-- ==== Sys2Proof/Machine/Names.lean ====
section
/-! DEFINITION. The names of the registers and on-die arrays (the register maps of spec/), their fields, and the
row each register has in its map: block, offset, dimensions, access types of the bits and reset value. -/

namespace Sys2Proof.Machine

/-- Every register of the register maps, under its own name, then the on-die arrays that no register map lists.
PA_STATE0 to PA_STATE3 are the four words of a PA_STATE entry, PA_TRANS0 and PA_TRANS1 those of a PA_TRANS entry. -/
inductive RegName
  | CS_CTRL | CS_REFUSE_CNT | CS_NOOWNER_CNT | CS_TAGFAIL_CNT | CS_COCHECK_CNT | CS_CO_INDEX | CS_CO_W0 | CS_CO_W1
  | CS_CO_CMD | CS_SHADOW_BASE | CS_PORTCFG | CS_PERMIT | PT_GMODE | PT_GSTATUS | PT_NOPORT_CNT | PT_CFG
  | PT_STATUS | PT_EVENT | PT_EVENT_EN | PT_FECTHR | PT_AN_ADV | PT_AN_LP | PT_LINKVEC | PT_CNT | SD_LANECFG
  | SD_LANESTAT | SD_PRBS | SD_PRBS_ERR | SD_REFSTAT | PA_CTRL | PA_STATUS | PA_BANKCOPY | PA_POLICY | PA_CNT
  | PA_PORTCFG | PA_TKMAP | PA_STATE0 | PA_STATE1 | PA_STATE2 | PA_STATE3 | PA_TRANS0 | PA_TRANS1 | SE_KEYPROF
  | SE_PCNT_INDEX | SE_PCNT_CMD | SE_PCNT_PKTS | SE_PCNT_BYTES | SE_ISA_CNT | SE_CTRL | SE_STATUS | SE_BANKCOPY
  | SE_ENTRY | SE_BUDGET | SE_ABORT_CNT | SE_REFBASE | NS_UW | NS_NW | CL_CTRL | CL_STATUS | CL_INDEX | CL_CMD
  | CL_SHADOW_BASE | CL_VALUE | CL_MASK | CL_A0 | CL_A1 | CL_CNT | CL_LIST | GC_CTRL | GC_STATUS | GC_INDEX
  | GC_CMD | GC_A_WORD | GC_A_ATTR | GC_B_WORD | GC_B_ATTR | GC_SHADOW_BASE | GC_CNT | GC_PROBE_MASK
  | GC_PROBE_CFG | FT_CTRL | FT_STATUS | FT_SHADOW_BASE | FT_TARGET | FT_DATA_HI | FT_DATA_LO | FT_CMD | FT_SYNC
  | FT_LP_FENCE | FT_LP_BANKMAP | FT_LP_PROFILE | FT_HX_DESC | FT_HX_TARGET | FT_HX_ENTRY | FT_HX_CMD | FT_CNT
  | FT_CH_CTRL | FT_CH_STATUS | FT_CH_KEY | FT_CH_DATA | FT_CH_CMD | FT_CH_RESULT | FT_CH_WORD1 | FT_CH_STAMP
  | FT_CH_SEED | FT_CH_RING | FT_CH_RING_PROD | FT_CH_RING_CONS | FT_CH_CNT | ED_CTRL | ED_STATUS | ED_CMD
  | ED_MISSING | ED_DRAIN | ED_FLIPTIME | ED_FLIPS | ED_EVENT | ED_EVENT_EN | ED_CNT | XB_CTRL | XB_STATUS
  | XB_RESTORE | XB_CNT | XB_GROUP | XB_MIRROR | BP_CARVE | BP_STATUS | BP_FREE | BP_FREEFAULT | BP_ALLOW | BP_CNT
  | BP_GROUP | TM_STATUS | TM_PORTCFG | TM_PORTSTAT | TM_GCLBASE | TM_GCLCMD | TM_WRED | TM_WREDCTL | TM_RCQ
  | TM_CNT | TM_POL_INDEX | TM_POL_CFG0 | TM_POL_CFG1 | TM_POL_CFG2 | TM_POL_CMD | TM_POL_STATE0 | TM_POL_STATE1
  | TM_POL_CNT | TM_QCFG | TM_QCFG2 | TM_QSTAT | TM_QSTAT2 | TM_QCNT | TM_GCL | TM_CAL | LG_CTRL | LG_STATUS
  | LG_SEQ | LG_LAST_MINUTE | LG_BOOK_BASE | LG_RING | LG_RING_PROD | LG_RING_CONS | LG_HELD | LG_LAST_SEAL
  | LG_EVENT | LG_EVENT_EN | LG_LGPORT | LG_CNT | CX_CTRL | CX_STATUS | CX_ALARM_EN | CX_ALARM | CX_ZEROIZE
  | CX_ERASE | CX_IMPORT_CMD | CX_IMPORT_STATUS | CX_IMPORT_PN | CX_IMPORT_BUF | CX_DEVPUB | CX_PNWARN | CX_PNSTOP
  | CX_CNT | CX_EVENT | CX_EVENT_EN | CX_PNWARN_VEC | CX_SEALSLOT | CX_KEKSLOT | CX_SECY | CX_TXSCI | CX_RXSCI
  | CX_TXMAP | CX_RXMAP | CX_SA | CX_PN | CX_SALT_HI | CX_SALT_LO | CK_STATUS | CK_UCTRL | CK_UINIT | CK_UFOLD
  | CK_UTAIL | CK_UCMD | CK_UEXPECT | CK_URESULT | CK_USTATUS | CK_CNT | CK_UWIN | HM_CTRL | HM_STATUS | HM_EVENT
  | HM_EVENT_EN | HM_WEIGHT | HM_ERRLOG | HM_CNT | HM_DB | HM_DB_STAT | HM_STACKCMD | HM_STACKSTAT | HM_SHARE
  | HM_SCNT | MC_CTRL | MC_STATUS | MC_BOOT | MC_FUSE | MC_FUSECMD | MC_CMD | MC_ENTRY | MC_PRIV | MC_HBMWIN
  | MC_EXC | MC_WAKE | MC_KICK | MC_WDOG | MC_RXRING | MC_RXPROD | MC_RXCONS | MC_TXRING | MC_TXPROD | MC_TXCONS
  | MC_TXSTAT | MC_CNT | MC_CLASS | MC_CLASSB | MC_CLASSCNT | MC_UW | MC_NW | TW_HCTRL | TW_HSTATUS | TW_RXPOP
  | TW_TXFREE | TW_RXLEVEL | TW_RSEQ | TW_HCNT | TW_TXWIN | TW_RXAPT | TW_CTRL | TW_HOSTPRIV | TW_HBMWIN
  | TW_IMGBASE | TW_STATUS | TW_EVENT | TW_EVENT_EN | TW_REQRING | TW_REQPROD | TW_REQCONS | TW_CRCMD | TW_CRCPT
  | EV_CTRL | EV_HOSTCFG | EV_CLAIM | EV_DONE | EV_SOFT_SET | EV_SOFT | EV_CFG | EV_STACK | EV_CUR | EV_CSTAT
  | EV_PSOFT_SET | EV_PSOFT | EV_TIMER | EV_HANDLER | EV_PRIV | EV_CNT | EV_SRC | EV_STRANDED | EV_HPEND | PM_CTRL
  | PM_STATUS | PM_CYCLES | PM_SEL | PM_CTR | PM_SAMPLE | PM_SAMPLE_TIME | MC_PMCTRL | MC_PMSTATUS | MC_PMCYCLES
  | MC_PMSEL | MC_PMCTR | MC_PMSAMPLE | SF_CTRL | SF_MEMBER | SF_STATUS | SF_BASEMAC | SF_HELLO_DA | SF_EVENT
  | SF_EVENT_EN | SF_LINKLIVE | SF_LINKCHG | SF_REACH_INDEX | SF_REACH_CMD | SF_REACH_W | SF_MIRDEST | SF_CNT
  | SF_LINK | SF_NBRID | TP_CTRL | TP_STATUS | TP_EVENT | TP_EVENT_EN | TP_HOSTWORD | TP_PEERWORD | TP_PEERSTAT
  | TP_TXSEQ | TP_PAIR | TP_CNT | TP_PORTMAP | GL_ID | GL_DEVICE_ID | GL_RESET_CAUSE | GL_RESET | GL_STRAPS
  | PW_CTRL | PW_STATUS | PW_EVENT | PW_EVENT_EN | PW_RAILALARM | PW_CLKMON | PW_TEMP | PW_SLICECMD | PW_SLICESTAT
  | PW_CLERKCMD | TB_CTRL | TB_TIME | TB_ADJ | TB_STEP | TB_SET | TB_PPSCAP | TB_TODRX | TB_LASTMARK | TB_EVENT
  | TB_EVENT_EN | TB_TXTS_HEAD | TB_TXTS_TIME | TB_CNT | GL_GPIO_DIR | GL_GPIO_OUT | GL_GPIO_IN | GL_I2CT
  | PW_VRCTRL | PW_VR | PW_VRDATA | FC_CTRL | FC_STATUS | FC_LOG_HEAD | FC_LOG_TIME | FC_TENANT_CMD | FC_PORT_CMD
  | FC_SLICE_CMD | FC_HOLD | FC_INJECT | FC_SELFTEST | FC_SELFTEST_STATUS | FC_STRIP | FC_PIPE | FC_POLICY
  | FC_TFROZEN | FC_PFROZEN
  /-- TC replica: entry e, word w at ix 2e+w (08, R187). -/
  | A_TC
  /-- EX replica: entry e, word w at ix 2e+w (08, R197). -/
  | A_EX
  /-- EX stamp record of entry e, laid out as FT_CH_STAMP (08, R197, R203). -/
  | A_STAMP
  /-- LP root: entry e, edition half b at ix 2e+b (08, R191). -/
  | A_ROOT
  /-- LP node slot: bank * 65,536 + offset (08, R191). -/
  | A_SLOT
  /-- LP leaf word l: bits [127:64] at ix 2l, bits [63:0] at ix 2l+1 (08, R192). -/
  | A_LEAF
  /-- CO table: entry e, word w at ix 2e+w (02, R37). -/
  | A_CO
  /-- rule TCAM values: entry e, word w at ix 10e+w (07, R164). -/
  | A_CLV
  /-- rule TCAM masks: entry e, word w at ix 10e+w (07, R164). -/
  | A_CLM
  /-- rule TCAM A0 of entry e (07, R165). -/
  | A_CLA0
  /-- rule TCAM A1 of entry e (07, R165). -/
  | A_CLA1
  /-- Guard CAM match word of entry e (07, R168). -/
  | A_GCW
  /-- Guard CAM attribute word of entry e (07, R169). -/
  | A_GCA
  /-- program counter packets (05, R128). -/
  | A_PCP
  /-- program counter bytes (05, R128). -/
  | A_PCB
  /-- policer configuration word 0, laid out as TM_POL_CFG0 (11, R268). -/
  | A_POL0
  /-- policer configuration word 1 (11, R268). -/
  | A_POL1
  /-- policer configuration word 2 (11, R268). -/
  | A_POL2
  /-- policer committed bucket, signed, 10 fraction bits (11, R268). -/
  | A_POLC
  /-- policer excess or peak bucket, signed, 10 fraction bits (11, R268). -/
  | A_POLE
  /-- policer last-access time (11, R268). -/
  | A_POLT
  /-- reach entry m, word k at ix 4m+k (20, R447). -/
  | A_REACH
  /-- seal key words: slot k, word w at ix 4k+w (13, R312). -/
  | A_SEAL
  /-- KEK words: slot k, word w at ix 4k+w (13, R312). -/
  | A_KEK
  /-- SA key words: slot s, word w at ix 4s+w (13, R312). -/
  | A_SAK
  /-- the freeze-mask replica of a slice (02, R44): only its check mark is used. -/
  | A_FREEZE
  /-- MSI-X vector address (18, R426). -/
  | A_MSIX_ADDR
  /-- MSI-X vector data (18, R426). -/
  | A_MSIX_DATA
  /-- MSI-X vector control, bit 0 mask (18, R426). -/
  | A_MSIX_CTL
  /-- MSI-X pending bit array (18, R426). -/
  | A_MSIX_PBA
  deriving DecidableEq, Repr

/-- A field of a register: its register and its highest and lowest bit. -/
structure Fld where
  reg : RegName
  hi : Nat
  lo : Nat
  deriving DecidableEq, Repr

/-- Where a register map lies: BAR0 of the host, a device block, a slice block, or nowhere (an on-die array). -/
inductive RegSpace
  | bar0 | dev | slice | array
  deriving DecidableEq, Repr

/-- The row of a register in its map: its space, the offset of instance 0 from the block's space, its dimensions
(count, stride in bytes), the bits that are RW, W1C and WO (the others are RO or RSV), the bits that are assigned to
fields and readable, whether it is held per edition, whether it is one register behind every slice, and its reset value. -/
structure RegRow where
  space : RegSpace
  off : Nat
  dims : List (Nat × Nat)
  rw : Nat
  w1c : Nat
  wo : Nat
  readable : Nat
  banked : Bool
  shared : Bool
  rst : Nat
  deriving Repr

━━━━━━

**REQUIRED WORK:** If a line of the entries above holds "RegSpace", count it, then report the total alone.

**REPLY TO THE EXERCISE:** 2